The court concludes that plaintiffs' argument is waived. In its motion for summary judgment, Knight clearly moved for summary judgment on all federal counts. See Knight Mot. at 1 ("Knight . . . hereby moves the Court, pursuant to Fed.R.Civ.P. 56, for entry of summary judgment in its favor on plaintiffs' federal securities law claims against Knight[.]"; "Knight is entitled to judgment as a matter of law on Claim I of the complaint, which is a claim under federal securities laws."). Further, Knight argued that all state law claims should be dismissed because if its motion was successful, there would be no remaining federal claims left in the case. In responding to Knight's motion, plaintiffs never argued that Knight moved only for partial summary judgment on subsections (a), (b), and (c) of Rule 10b-5. They never notified either the court or Knight that there were other bases supporting the claims under Rule 10b-5(a), (b) and (c), and they never indicated that the state law claims would remain viable even if Knight's motion was successful. The complaint in this case is 236 pages long, and it is not the job of the court to make plaintiffs' arguments for them. The appropriate time and place to argue that Knight's motion, if successful, only addressed part of plaintiffs' claims based on (a) and (c), and part of the claims based on (b), was in plaintiffs' response to Knight's summary judgment motion. I conclude that it is too late for plaintiffs to raise this argument.

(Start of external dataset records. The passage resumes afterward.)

-- ==== Sys2Proof/Machine/Ops.lean ====
section
/-! DEFINITION. The named operations over memory and registers (spec/00_scope.md R8, R9; spec/20_memory.md), the issue
of a command and its end, by which a command also fails (spec/40_system.md R120, R122; spec/60_exceptions.md R250 to
R253): the core's one form of exception, which takes no trap and returns from none (R260, R261). -/

namespace Sys2Proof.Machine

/-! ### Sparse memories in canonical form -/

/-- What is written at `a`, if anything is. -/
def cellAt {w : Nat} : List (Nat × BitVec w) → Nat → Option (BitVec w)
  | [], _ => none
  | (b, v) :: m, a => if a = b then some v else cellAt m a

/-- The memory with `v` written at `a`. -/
def putCell {w : Nat} : List (Nat × BitVec w) → Nat → BitVec w → List (Nat × BitVec w)
  | [], a, v => [(a, v)]
  | (b, u) :: m, a, v =>
    if a < b then (a, v) :: (b, u) :: m
    else if a = b then (a, v) :: m
    else (b, u) :: putCell m a v

/-- The memory with the values of a list written from `a` upwards. -/
def putCells {w : Nat} : List (Nat × BitVec w) → Nat → List (BitVec w) → List (Nat × BitVec w)
  | m, _, [] => m
  | m, a, v :: vs => putCells (putCell m a v) (a + 1) vs

/-- Addresses rise strictly, from `lo` on and below `bound`. -/
def risingFrom {w : Nat} (bound : Nat) : Nat → List (Nat × BitVec w) → Bool
  | _, [] => true
  | lo, (a, _) :: m => decide (lo ≤ a) && decide (a < bound) && risingFrom bound (a + 1) m

/-- The canonical form of DBUF: strictly rising addresses, all of them in [0, 256) (R60). An unlisted address is a
byte nothing has written since power-on, which no listed entry is. -/
def Memory.wf (m : Memory) : Bool := risingFrom 256 0 m

/-- The canonical form of MAPRAM: strictly rising indices, all of them in [0, 64) (R60). -/
def MapRam.wf (m : MapRam) : Bool := risingFrom 64 0 m

/-- What an unlisted DBUF address reads as: the power-on contents, a free value (U1, R41). -/
def unwrittenByte (epoch a : Nat) : Byte := Config.powerOnByte epoch a

/-- What an unlisted MAPRAM index reads as: the power-on contents, a free value (U2, R41). -/
def unwrittenEntry (epoch i : Nat) : BitVec 6 := Config.powerOnMapEntry epoch i

/-- `DBUF[a]` (R8). -/
def State.dbufByte (s : State) (a : Nat) : Byte := (cellAt s.dbuf a).getD (unwrittenByte s.epoch a)

/-- `MAPRAM[i]` (R8). -/
def State.mapEntry (s : State) (i : Nat) : BitVec 6 := (cellAt s.mapram i).getD (unwrittenEntry s.epoch i)

/-- `MemRead(a, n)` (R8): the bytes at `a`, ..., `a + n - 1`. -/
def State.memRead (s : State) : Nat → Nat → List Byte
  | _, 0 => []
  | a, n + 1 => s.dbufByte a :: s.memRead (a + 1) n

/-- `MemWrite(a, n, L)` (R8), `n` the length of `L`. -/
def State.memWrite (s : State) (a : Nat) (bytes : List Byte) : State :=
  { s with dbuf := putCells s.dbuf a bytes }

/-- Entries `i`, `i + 1`, ... of MAPRAM take the values of a list (R64). -/
def State.mapWrite (s : State) (i : Nat) (entries : List (BitVec 6)) : State :=
  { s with mapram := putCells s.mapram i entries }

/-! ### Registers -/

/-- RES0 and RES1 take a command's result; every result-producing command writes both (R28). -/
def State.setResult (s : State) (r0 r1 : Word) : State := { s with res0 := r0, res1 := r1 }

/-- ARG0 takes a host write (R27). -/
def State.setArg0 (s : State) (data : Word) : State := { s with arg0 := data }

/-- ARG1 takes a host write (R27). -/
def State.setArg1 (s : State) (data : Word) : State := { s with arg1 := data }

/-- CTRL.IE takes a value (R24). -/
def State.setIe (s : State) (ie : Bool) : State := { s with ie := ie }

/-- The bit vector takes new contents. -/
def State.setBv (s : State) (v : BitVec 64) : State := { s with bv := v }

/-- The bit-vector configuration and contents after a BVCFG (R135). -/
def State.setBvConfig (s : State) (valid : Bool) (len : BitVec 7) : State :=
  { s with bv := 0#64, bvValid := valid, bvLen := len }

/-- The Reed-Solomon configuration after an RSCFG (R191). -/
def State.setRsConfig (s : State) (valid : Bool) (m : BitVec 4) (k r : Byte) : State :=
  { s with rsValid := valid, rsM := m, rsK := k, rsR := r }

/-- Byte `j` of the bit vector, `BV.byte[j]` (R8, R35). -/
def State.bvByte (s : State) (j : Nat) : Byte := s.bv.extractLsb' (8 * j) 8

/-- The value vector VIN, bit i for logical index i (R134). -/
def State.vin (s : State) : BitVec 64 := s.arg1 ++ s.arg0

/-- RES0 and RES1 take the 64-bit value VOUT (R134). -/
def State.setVout (s : State) (v : BitVec 64) : State :=
  s.setResult (v.extractLsb' 0 32) (v.extractLsb' 32 32)

/-! ### The model's own fields -/

/-- The word a host read returned. -/
def State.setHostData (s : State) (data : Word) : State := { s with hostData := data }

/-- A free value has been drawn. -/
def State.nextDraw (s : State) : State := { s with draws := s.draws + 1 }

/-- One host access has taken place: one fewer to come before the engine's step (R288). -/
def State.tick (s : State) : State := { s with delay := s.delay - 1 }

/-- The list of actions to come. -/
def State.setInputs (s : State) (inputs : List HostAction) : State := { s with inputs := inputs }

/-! ### The issue and the end of a command -/

/-- How a performed command ends (R250). -/
inductive CmdOutcome
  | ok | noop | fail (e : CmdError)
  deriving DecidableEq, Repr

/-- A command word is accepted (R120): it is latched, the flags of the command before are cleared, BUSY is set. The
number of host accesses before the engine's step is drawn (R288). -/
def State.acceptCommand (s : State) (w : Word) : State :=
  { s with
    cmdl := w
    done := false
    err := false
    noop := false
    errcode := none
    busy := true
    delay := Config.completionDelay s.draws
    draws := s.draws + 1 }

/-- A command word placed in CMDL as the command in flight, with the engine's step next. -/
def State.latchCommand (s : State) (w : Word) : State := { s with cmdl := w, busy := true, delay := 0 }

/-- The end of a command (R122, with R250 for the flags of each outcome): BUSY falls, DONE rises, and NOOP, ERR and
ERRCODE report the outcome. This is also how a command takes its exception: a failing command reports it in STATUS and
nowhere else (R252, R260). -/
def State.endCommand (s : State) (o : CmdOutcome) : State :=
  { s with
    busy := false
    done := true
    noop := match o with
      | .noop => true
      | .ok | .fail _ => false
    err := match o with
      | .fail _ => true
      | .ok | .noop => false
    errcode := match o with
      | .fail e => some e
      | .ok | .noop => none }

/-- The command ends normally in `s` (R250, `ok`). -/
def State.complete (s : State) : Result := .next (s.endCommand .ok)

/-- The command ends as a contract no-op (R253, `noop` of R9). -/
def State.completeNoop (s : State) : Result := .next (s.endCommand .noop)

/-- The command fails with error code `e` (R252, `fail E` of R9). -/
def State.failWith (s : State) (e : CmdError) : Result := .next (s.endCommand (.fail e))

end Sys2Proof.Machine
end

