-- ==== Sys2Proof/Machine/Galois.lean ====
section
/-! DEFINITION. The Galois-field unit: the field tables, multiplication and division (spec/43_galois.md). An element of
GF(2^m), m at most 8, is held in a byte. -/

namespace Sys2Proof.Machine

/-- The symbol sizes of the unit, 3..8 (R6, R176). -/
def gfSizeOk (m : Nat) : Bool := decide (3 ≤ m ∧ m ≤ 8)

/-- A byte is an element of GF(2^m): no bit at or above m is set (R170). -/
def isElement (m : Nat) (v : Byte) : Bool := decide (v.toNat < 2 ^ m)

/-- A field: its symbol size m and its polynomial (R170, R171). -/
structure GField where
  /-- The symbol size. -/
  m : Nat
  /-- `PRIM_POLY[m]`, the coefficient of x^i at bit i. -/
  poly : BitVec 9
  deriving DecidableEq, Repr

/-- GF(2^m) under the core's `PRIM_POLY` (R171). -/
def State.field (s : State) (m : Nat) : GField := { m := m, poly := s.prim.poly m }

/-- The field of the Reed-Solomon configuration (R36, R191). -/
def State.rsField (s : State) : GField := s.field s.rsM.toNat

/-- `N = 2^m - 1` (R170). -/
def gfOrder (m : Nat) : Nat := 2 ^ m - 1

/-- The step of the table construction: `v << 1`, reduced by PRIM_POLY[m] if bit m is set (R172). -/
def gfTimesX (f : GField) (v : Byte) : Byte :=
  let w : BitVec 9 := v.setWidth 9 <<< 1
  (if w.getLsbD f.m then w ^^^ f.poly else w).setWidth 8

/-- `n` successive entries of the antilog table, from `v` on (R172). -/
def alphaFrom (f : GField) : Nat → Byte → List Byte
  | 0, _ => []
  | n + 1, v => v :: alphaFrom f n (gfTimesX f v)

/-- `alphaTo_m[0..N-1]` (R172). -/
def alphaTable (f : GField) : List Byte := alphaFrom f (gfOrder f.m) 1#8

/-- `alphaTo_m[i]`, i in [0, N) (R172). -/
def alphaTo (f : GField) (i : Nat) : Byte := (alphaTable f).getD i 0#8

/-- `α^e = alphaTo_m[e mod N]` (R172). -/
def alphaPow (f : GField) (e : Nat) : Byte := alphaTo f (e % gfOrder f.m)

/-- `indexOf_m[v]` for a non-zero element v (R173). -/
def indexOf (f : GField) (v : Byte) : Nat := (alphaTable f).idxOf v

/-- `a ⊗ b` (R174). -/
def gfMul (f : GField) (a b : Byte) : Byte :=
  if a = 0#8 ∨ b = 0#8 then 0#8 else alphaTo f ((indexOf f a + indexOf f b) % gfOrder f.m)

/-- `a ⊘ b` for b != 0 (R175): the exponent is the difference of the logs, taken mod N in [0, N). -/
def gfDiv (f : GField) (a b : Byte) : Byte :=
  if a = 0#8 then 0#8 else alphaTo f ((indexOf f a + (gfOrder f.m - indexOf f b)) % gfOrder f.m)

/-- GFMUL m, a, b (R176). -/
def execGfmul (m : BitVec 4) (a b : Byte) (s : State) : Result :=
  if !gfSizeOk m.toNat then s.failWith .operand
  else if !isElement m.toNat a || !isElement m.toNat b then s.failWith .operand
  else (s.setResult ((gfMul (s.field m.toNat) a b).setWidth 32) 0#32).complete

/-- GFDIV m, a, b (R177). -/
def execGfdiv (m : BitVec 4) (a b : Byte) (s : State) : Result :=
  if !gfSizeOk m.toNat then s.failWith .operand
  else if !isElement m.toNat a || !isElement m.toNat b then s.failWith .operand
  else if b = 0#8 then s.failWith .zero
  else (s.setResult ((gfDiv (s.field m.toNat) a b).setWidth 32) 0#32).complete

/-- GFEXP m, e (R178). -/
def execGfexp (m : BitVec 4) (e : Byte) (s : State) : Result :=
  if !gfSizeOk m.toNat then s.failWith .operand
  else (s.setResult ((alphaPow (s.field m.toNat) e.toNat).setWidth 32) 0#32).complete

/-- GFLOG m, x (R179). -/
def execGflog (m : BitVec 4) (x : Byte) (s : State) : Result :=
  if !gfSizeOk m.toNat then s.failWith .operand
  else if !isElement m.toNat x then s.failWith .operand
  else if x = 0#8 then s.failWith .zero
  else (s.setResult (BitVec.ofNat 32 (indexOf (s.field m.toNat) x)) 0#32).complete

end Sys2Proof.Machine
end

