-- ==== Sys2Proof/Machine/Crc.lean ====
section
/-! DEFINITION. The CRC16-CCITT unit (spec/42_crc16.md). -/

namespace Sys2Proof.Machine

/-- One bit of the CRC register: shift left, and XOR 0x1021 if the bit shifted out was 1 (R160). -/
def crcShift (c : BitVec 16) : BitVec 16 :=
  if c.getLsbD 15 then (c <<< 1) ^^^ 0x1021#16 else c <<< 1

/-- `n` bits of the CRC register. -/
def crcShifts : Nat → BitVec 16 → BitVec 16
  | 0, c => c
  | n + 1, c => crcShifts n (crcShift c)

/-- One byte of the message (R160). -/
def crcByte (c : BitVec 16) (b : Byte) : BitVec 16 := crcShifts 8 (c ^^^ (b.setWidth 16 <<< 8))

/-- `crc16(L)` (R160): initial value 0xFFFF, most significant bit first, no final XOR. -/
def crc16 (bytes : List Byte) : BitVec 16 := bytes.foldl crcByte 0xFFFF#16

/-- The two bytes of a CRC in the order they are stored, high byte first (R162, R164). -/
def crcBytes (c : BitVec 16) : List Byte := [c.extractLsb' 8 8, c.extractLsb' 0 8]

/-- CRC16 len, src (R163). -/
def execCrc16 (len src : Byte) (s : State) : Result :=
  if !rangeOk src len.toNat then s.failWith .range
  else (s.setResult ((crc16 (s.memRead src.toNat len.toNat)).setWidth 32) 0#32).complete

/-- CRC16W len, dst, src (R164): the source is read whole before the destination is written. -/
def execCrc16w (len dst src : Byte) (s : State) : Result :=
  if !rangeOk src len.toNat || !rangeOk dst 2 then s.failWith .range
  else
    let c := crc16 (s.memRead src.toNat len.toNat)
    ((s.memWrite dst.toNat (crcBytes c)).setResult (c.setWidth 32) 0#32).complete

end Sys2Proof.Machine
end

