-- ==== Sys2Proof/Tests/Slice0.lean ====
section
/-! SUPPORT. The model's own tests. Expected values are those of spec/95_test_vectors.md (the vector is named at each
test), and words are written out from the encoding of spec/30_encoding.md. The theorems `witness_…` show that the
hypotheses of a statement can all hold together. -/

namespace Sys2Proof.Machine

/-! ### Small states and views of one step -/

/-- What `f` says of the state a command ends in. -/
def got {α : Type} (i : Instr) (s : State) (f : State → α) : Option α :=
  match exec i s with
  | .next t => some (f t)
  | .fault _ => none
  | .refused _ => none

/-- What `f` says of the state one step leads to. -/
def gotStep {α : Type} (s : State) (f : State → α) : Option α :=
  match step s with
  | .next t => some (f t)
  | .fault _ => none
  | .refused _ => none

/-- STATUS and the two result registers. -/
def outcome (s : State) : Word × Word × Word := (s.view .status, s.view .res0, s.view .res1)

/-- STATUS and the two words of the vector. -/
def vectorOutcome (s : State) : Word × Word × Word := (s.view .status, s.view .bvd0, s.view .bvd1)

/-- Bytes from `a` on, in address order. -/
def bytesAt (s : State) (a n : Nat) : List Byte := (List.range n).map fun j => s.dbufByte (a + j)

/-- A vector of `len` bits with contents `v`. -/
def withBv (len : BitVec 7) (v : BitVec 64) : State := { State.reset with bvValid := true, bvLen := len, bv := v }

/-- A Reed-Solomon configuration with bytes in DBUF from `a` on. -/
def withRs (m : BitVec 4) (k r : Byte) (a : Nat) (bytes : List Byte) : State :=
  (State.reset.setRsConfig true m k r).memWrite a bytes

/-- The vector setup A of the spec, in a vector of 64 bits: the value in ARG1 and ARG0. -/
def withArgs (s : State) : State := { s with arg0 := 0x12345678#32, arg1 := 0x9ABCDEF0#32 }

/-- The mapping REV of the spec: entry i is 63 - i. -/
def withRev (s : State) : State := s.mapWrite 0 ((List.range 64).map fun i => BitVec.ofNat 6 (63 - i))

/-- The mapping of V-BV-33: entry 0 is 20 and entry i is i otherwise. -/
def withTwenty (s : State) : State := s.mapWrite 0 (20#6 :: (List.range 15).map fun i => BitVec.ofNat 6 (i + 1))

/-- A command in flight with one host access before the engine's step, and the host about to make it. -/
def facing (s : State) (a : HostAction) : State := { s with busy := true, delay := 1, inputs := [a] }

/-- An idle core with one host action pending. -/
def idleFacing (s : State) (a : HostAction) : State := { s with busy := false, inputs := [a] }

/-- The block of the payload of id 1234. -/
def block1234 : List Byte := [0xA1, 0x77, 0x3D, 0x30, 0xB9, 0x96, 0xD9, 0x6A]

/-! ### Well-formedness -/

theorem test_wellFormed_refuses_bvsetbits_sel6 : (Instr.bvsetbits .reserved6 64).wellFormed = false := by decide
theorem test_wellFormed_refuses_bvsetbits_sel7 : (Instr.bvsetbits .reserved7 64).wellFormed = false := by decide
theorem test_wellFormed_refuses_bvgetbits_sel6 : (Instr.bvgetbits .reserved6 0).wellFormed = false := by decide
theorem test_wellFormed_refuses_bvgetbits_sel7 : (Instr.bvgetbits .reserved7 0).wellFormed = false := by decide
theorem test_wellFormed_accepts_user : (Instr.bvsetbits .user 64).wellFormed = true := by decide
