-- ==== Sys2Proof/Machine/Tables.lean ====
section
/-! DEFINITION. Sparse tables by number in one canonical form (the home memory, the copy table and the
loan table are kept so), lines and their bytes, and the home memory's reads and writes. -/
namespace Sys2Proof.Machine

/-- The value at k: the listed one, or what an unlisted number reads as. -/
def tableGet {α : Type} (d : Nat → α) (k : Nat) : List (Nat × α) → α
  | [] => d k
  | (j, v) :: t => if j = k then v else tableGet d k t

/-- The table with v at k, in canonical form: storing what an unlisted number reads as unlists it. -/
def tableSet {α : Type} [DecidableEq α] (d : Nat → α) (k : Nat) (v : α) :
    List (Nat × α) → List (Nat × α)
  | [] => if v = d k then [] else [(k, v)]
  | (j, w) :: t =>
    if k < j then (if v = d k then (j, w) :: t else (k, v) :: (j, w) :: t)
    else if k = j then (if v = d k then t else (k, v) :: t)
    else (j, w) :: tableSet d k v t

/-- The table with f applied to every listed value, in canonical form. -/
def tableMap {α : Type} [DecidableEq α] (d : Nat → α) (f : Nat → α → α) :
    List (Nat × α) → List (Nat × α)
  | [] => []
  | (k, v) :: t => if f k v = d k then tableMap d f t else (k, f k v) :: tableMap d f t

/-- Every number of the table lies above k, and no two are in falling order. -/
def tableSortedFrom {α : Type} (k : Nat) : List (Nat × α) → Bool
  | [] => true
  | (j, _) :: t => k < j && tableSortedFrom j t

/-- Numbers strictly rising. -/
def tableSorted {α : Type} : List (Nat × α) → Bool
  | [] => true
  | (j, _) :: t => tableSortedFrom j t

/-- The canonical form: numbers strictly rising, and none listed at what an unlisted one reads as. -/
def tableWf {α : Type} [DecidableEq α] (d : Nat → α) (t : List (Nat × α)) : Bool :=
  tableSorted t && t.all (fun e => e.2 ≠ d e.1)

/-- The sixteen words of a line, from a function of the word index. -/
def lineOf (f : Nat → Word) : Line :=
  #v[f 0, f 1, f 2, f 3, f 4, f 5, f 6, f 7, f 8, f 9, f 10, f 11, f 12, f 13, f 14, f 15]

/-- Word i of a line. -/
def lineWord (l : Line) (i : Nat) : Word := if h : i < 16 then l[i] else 0

/-- A line of zero words. -/
def lineZero : Line := lineOf fun _ => 0

/-- Byte i of a word, 0 the lowest-addressed, which is the least significant (R1). -/
def wordByte (w : Word) (i : Nat) : Byte := BitVec.truncate 8 (w >>> (8 * i))

/-- The word of four bytes, the lowest-addressed first (R1). -/
def wordOfBytes (b0 b1 b2 b3 : Byte) : Word := b3 ++ b2 ++ b1 ++ b0

/-- The word with the bytes of `new` whose enables are set, and the bytes of `old` elsewhere (R69). -/
def mergeWord (old new : Word) (enable : Nat → Bool) : Word :=
  wordOfBytes (if enable 0 then wordByte new 0 else wordByte old 0)
    (if enable 1 then wordByte new 1 else wordByte old 1)
    (if enable 2 then wordByte new 2 else wordByte old 2)
    (if enable 3 then wordByte new 3 else wordByte old 3)

/-- The line with the enabled bytes of `new`; bit 4w + i enables byte i of word w. -/
def mergeLine (old new : Line) (enables : BitVec 64) : Line :=
  lineOf fun w => mergeWord (lineWord old w) (lineWord new w) fun i => enables.getLsbD (4 * w + i)

/-- n words of a line from word `first` on. -/
def sliceLine (l : Line) (first n : Nat) : List Word :=
  (List.range n).map fun i => lineWord l (first + i)

/-- What a byte of the bank that nothing has written reads as (log entry 5). -/
def memDefault : Nat → Byte := fun _ => 0

/-- The memory is in canonical form: addresses strictly rising, no byte listed that reads as an
unlisted one. -/
def Memory.wf (m : Memory) : Bool := tableWf memDefault m

/-- The byte at a bank address (R8). -/
def readByte (m : Memory) (a : Nat) : Byte := tableGet memDefault a m

/-- One byte stored at a bank address. -/
def writeByte (m : Memory) (a : Nat) (b : Byte) : Memory := tableSet memDefault a b m

/-- The word of the four bytes from bank address a on (R1, R8). -/
def readWord (m : Memory) (a : Nat) : Word :=
  wordOfBytes (readByte m a) (readByte m (a + 1)) (readByte m (a + 2)) (readByte m (a + 3))

/-- The sixteen words of home line index i (R8, R119). -/
def readLine (m : Memory) (i : Nat) : Line := lineOf fun w => readWord m (i * 64 + 4 * w)

/-- Bytes stored one after another. -/
def writeCells (m : Memory) (cells : List Host.Cell) : Memory :=
  cells.foldl (fun m c => writeByte m c.1 c.2) m

/-- The bytes that a line write of the enabled bytes of l stores at home line index i (R119). -/
def lineCells (i : Nat) (l : Line) (enables : BitVec 64) : List Host.Cell :=
  (List.range 64).filterMap fun b =>
    if enables.getLsbD b then some (i * 64 + b, wordByte (lineWord l (b / 4)) (b % 4)) else none

/-- The bytes of one word at a bank address. -/
def wordCells (a : Nat) (w : Word) : List Host.Cell :=
  [(a, wordByte w 0), (a + 1, wordByte w 1), (a + 2, wordByte w 2), (a + 3, wordByte w 3)]

/-- Every byte of a line enabled. -/
def allBytes : BitVec 64 := BitVec.allOnes 64

/-- The byte enables of n words from word `first` on, all bytes of each. -/
def wordEnables (first n : Nat) : BitVec 64 :=
  BitVec.ofNat 64 ((2 ^ (4 * n) - 1) * 2 ^ (4 * first))

/-- The byte enables of the words a word mask names (R25). -/
def maskEnables (mask : BitVec 16) : BitVec 64 :=
  BitVec.ofNat 64 ((List.range 16).foldl
    (fun acc w => if mask.getLsbD w then acc + 15 * 16 ^ w else acc) 0)

/-- The stations 0 to 15 in ascending order. -/
def allStations : List Station := [0, 1, 2, 3, 4, 5, 6, 7, 8, 9, 10, 11, 12, 13, 14, 15]

/-- The tags 0 to 7 in ascending order. -/
def allTags : List Tag := [0, 1, 2, 3, 4, 5, 6, 7]

/-- Four numbers in ascending order: pending positions, supply entries. -/
def allFour : List (Fin 4) := [0, 1, 2, 3]

/-- A set of stations holds a station (11_formats.md). -/
def inSet (set : StationSet) (p : Station) : Bool := set.getLsbD p.val

/-- The set of one station. -/
def single (p : Station) : StationSet := BitVec.ofNat 16 (2 ^ p.val)

/-- How many stations a set holds. -/
def setCount (set : StationSet) : Nat := (allStations.filter (inSet set)).length

/-- The set of the stations for which f holds. -/
def setWhere (f : Station → Bool) : StationSet :=
  allStations.foldl (fun acc p => if f p then acc ||| single p else acc) 0

end Sys2Proof.Machine
end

Next, plaintiffs argue that I erred in following the Second Circuit's holding in United States v. Finnerty, 533 F.3d 143 (2d Cir.2008) ("Finnerty III"), instead of the "controlling legal authority" set forth in United States v. Ashman, 979 F.2d 469 (7th Cir.1992). Plaintiffs failed to raise Ashman in their response to Knight's summary judgment motion (or in their multiple post-reply filings). A motion to reconsider should not serve as the occasion to tender new legal authority for the first time. Publishers Res., Inc. v. Walker-Davis Publ'n, Inc., 762 F.2d 557, 561 (7th Cir.1985). I reject the notion that Ashman
Plaintiffs also re-argue that Section 10b-5(b) is not limited to cases involving fiduciaries or cases involving express misrepresentations. Further, they argue that plaintiffs and Knight had a fiduciary-type relationship. Plaintiffs simply rehash their previous arguments already presented at summary judgment and have not convinced me that my earlier analysis needs to be changed.
In addition, plaintiffs argue the court erred in not finding that a "fraud-on-the-market" theory of reliance is applicable in this case. Plaintiffs argue that, even without evidence that they actually relied on Knight's misrepresentations, their reliance can be presumed under a fraud-on-the-market theory. Having reviewed the parties' summary judgment briefing, I conclude that plaintiff's argument has been waived. See Bloch, 587 F.3d at 784. Had plaintiffs wished me to consider their argument that reliance must be presumed under a fraud-on-the-market theory, they should have raised this argument when they discussed Finnerty III's requirements for express misrepresentations (which included a requirement of reliance) in their response brief. Motions to reconsider are not a mechanism to allow parties to make arguments they could have raised in the original briefing.
Finally, plaintiffs rehash their argument that quotes themselves amount to an express misrepresentation. The court considered this argument on summary judgment, and plaintiffs may not re-argue it here.
For all the foregoing reasons, plaintiffs' motion to reconsider [800] is denied.